かつて、グッドウィルの傘下に入った時には、ある日、館内のベッドが全て新品と交換されていて驚いた。 以前のベッドだって、そんなに古い物ではなかった筈なのに、だ。 普段のケアに当たってくれているスタッフによれば、新しいベッドは『コムスンベッド』というものらしい。 「本社の方針で、全ての施設で同規格のベッドを使うことになったんです。」、とのこと。 同じ傘下会社の製品を身内で購入し、売り上げを立てて利益を計上する・・なんともグループ企業のメリットを活かしたやり口である。(嫌味タラタラ。)

導入された『コムスンベッド』は、電動で姿勢を変えることのできるギャッジアップ機能も充実していたし、新しいベッドを使えるのは、そこで寝る本人にとっても気分の良いことだろうからと、深くツッコミもしなかった。(利用者がツッコンだからと言って、何現状が変わるわけでもないし。)

昨日、「ベッドの下に物を落としたようだから、拾い上げて欲しい。」と父に言われ、ベッドを移動しようとしたら、大の大人がふたり掛りでも、全く動かせないので驚いた。 横に10センチばかり滑らせることすらできないのである。 ストッパーがかかっているのかと思えばそんなものはないし、キャスターもなく、ただ単に床にベッドが載せてあるだけなのに、だ。 スタッフに尋ねても「そういうベッドなんですよね、これ。」 結局は上から寝具を取り除いてベッドマットまで持ち上げて、ベッド底の構造の隙間から腕を入れ、床に落ちた物を拾い上げた。
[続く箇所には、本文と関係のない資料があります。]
/-- The consumer's event (R355): an item at once, a status, or registration. -/
def deqThread (b : Base) (w : QueueWord) (timeout : Option Nat) (t : ThrRef) (s : State) : ThrOut :=
  let q := queueNo s t w
  let dst := b.dst.toNat
  if waitBarred s t then .fault (flt fILLOP)
  else if !queueCheck s t q true then .fault (queueFlt q)
  else
    let x := queueAt s q
    let deadline := timeout.map (fun n => s.now + n * nsTicks)
    let register := fun (s : State) =>
      let s := modQueue (makeWait s t (.queue q deadline dst)) q (fun x => { x with waiters := x.waiters ++ [t] })
      match deadline with
      | some d => schedule s d (.deqtTimeout t)
      | none => s
    let none' := fun (s : State) =>
      if x.state = .draining && x.tail ≤ x.head then statusReturn s t dst 2
      else if timeout.isSome && (teamOf s t.team).state == .saving then statusReturn s t dst 3
      else if timeout = some 0 then statusReturn s t dst 1
      else register s
    if x.waiters.isEmpty && (x.state == .active || x.state == .draining) && decide (x.head < x.tail) then
      match ringSlot s q x.head false with
      | .ok y s => .left (serveQueue (assignItem s q t dst y) q)
      | .held s => .left (register s)
      | .bad => .failed (queueError s q) (queueFlt q)
    else .left (none' s)

def deqDsts (b : Base) : List Nat := (List.range 18).map (fun i => b.dst.toNat + i)

def execDeq (b : Base) (w : QueueWord) (s : State) : Out :=
  perThread { g := b.g, dsts := deqDsts b } (queueRegs b.dst.toNat 18) (fun _ t s => deqThread b w none t s) s

def execDeqt (b : Base) (w : QueueWord) (s : State) : Out :=
  let o : Opnds := { g := b.g, srcs := if b.md = 0#4 then [(b.sb.toNat, b.tb)] else [], dsts := deqDsts b }
  perThread o (queueRegs b.dst.toNat 18) (fun _ t s =>
    let n := if b.md = 0#4 then (regVal (thrOf s t) b.sb.toNat).toNat else (lo32 (thrSreg s t b.sb.toNat)).toNat
    deqThread b w (some n) t s) s

/-- A registration is withdrawn, and the thread returns with a code. -/
def withdraw (s : State) (t : ThrRef) (q dst code : Nat) : State :=
  statusReturn (modQueue s q (fun x => { x with waiters := x.waiters.filter (· != t) })) t dst code

/-- DEQT_TIMEOUT: the deadline passes without an assignment; in a ratio stop it is taken when the stop ends (R19). -/
def execDeqtTimeout (t : ThrRef) (s : State) : Out :=
  match (thrOf s t).stat with
  | .waiting (.queue q (some d) dst) =>
    if s.now < d then .next s
    else match (quadOf s (coreQuad (thrCore s t))).stopUntil with
      | some u => .next (schedule s (max u (s.now + 1)) (.deqtTimeout t))
      | none => .next (withdraw s t q dst 1)
  | _ => .next s

/-! ## QCTL (R345, R346, R357, R358) -/

def queueCode (x : QState) : Nat :=
  match x with
  | .free => 0
  | .active => 1
  | .frozen => 2
  | .draining => 3
  | .error => 4

/-- The values of R346. -/
def queueValue (x : Queue) (sel : Nat) : Word64 :=
  match sel with
  | 0 => BitVec.ofNat 64 (min x.waiters.length (2 ^ 18 - 1) * 2 ^ 46 + (x.tail - x.head) * 2 ^ 25 + x.home * 2 ^ 14
      + x.owner * 2 ^ 8 + x.c * 2 ^ 3 + queueCode x.state)
  | 1 => BitVec.ofNat 64 x.head
  | 2 => BitVec.ofNat 64 x.tail
  | _ => x.drop

/-- The lowest home lane that takes part, which gives a form its operands (R358). -/
def leadOf (o : Opnds) (s : State) : Option ThrRef :=
  match s.cur with
  | some p => p.refs.find? (takesPart o s)
  | none => none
まあそんなベッド下だからゴミが溜まり、使った後のティッシュペーパーだの、綿埃だのがたくさん見つかってしまい、一気に大掃除会場と化した父の部屋。 やっぱり動かせない家具っていうのは問題だよなあ。 モップを借りてきてベッドの床下を掃除し、その床を乾かし、ベッドメイクをし直して、ようやく一仕事終えた気分になって帰ってきた。 こんなんなら、古くても以前の『コムスンベッド』じゃないベッドの方が、キャスターも付いていたし、掃除も楽だったし、果たして取り替える必要があったのだろうか・・などと、今更ながらちょっとイラッと来たのだった。

費用は回りまわって施設利用者の負担に跳ね返ってくる。 介護保険で商売が成り立たないと、こうして別の所から何かの利益を生み出してこなくてはならないのだろう。 それらを負担してゆくのは、実は末端の利用者なのだ。

図らずも大掛かりな掃除が適度な運動になったお陰か、下剤の効き目は良すぎるほどに良かった。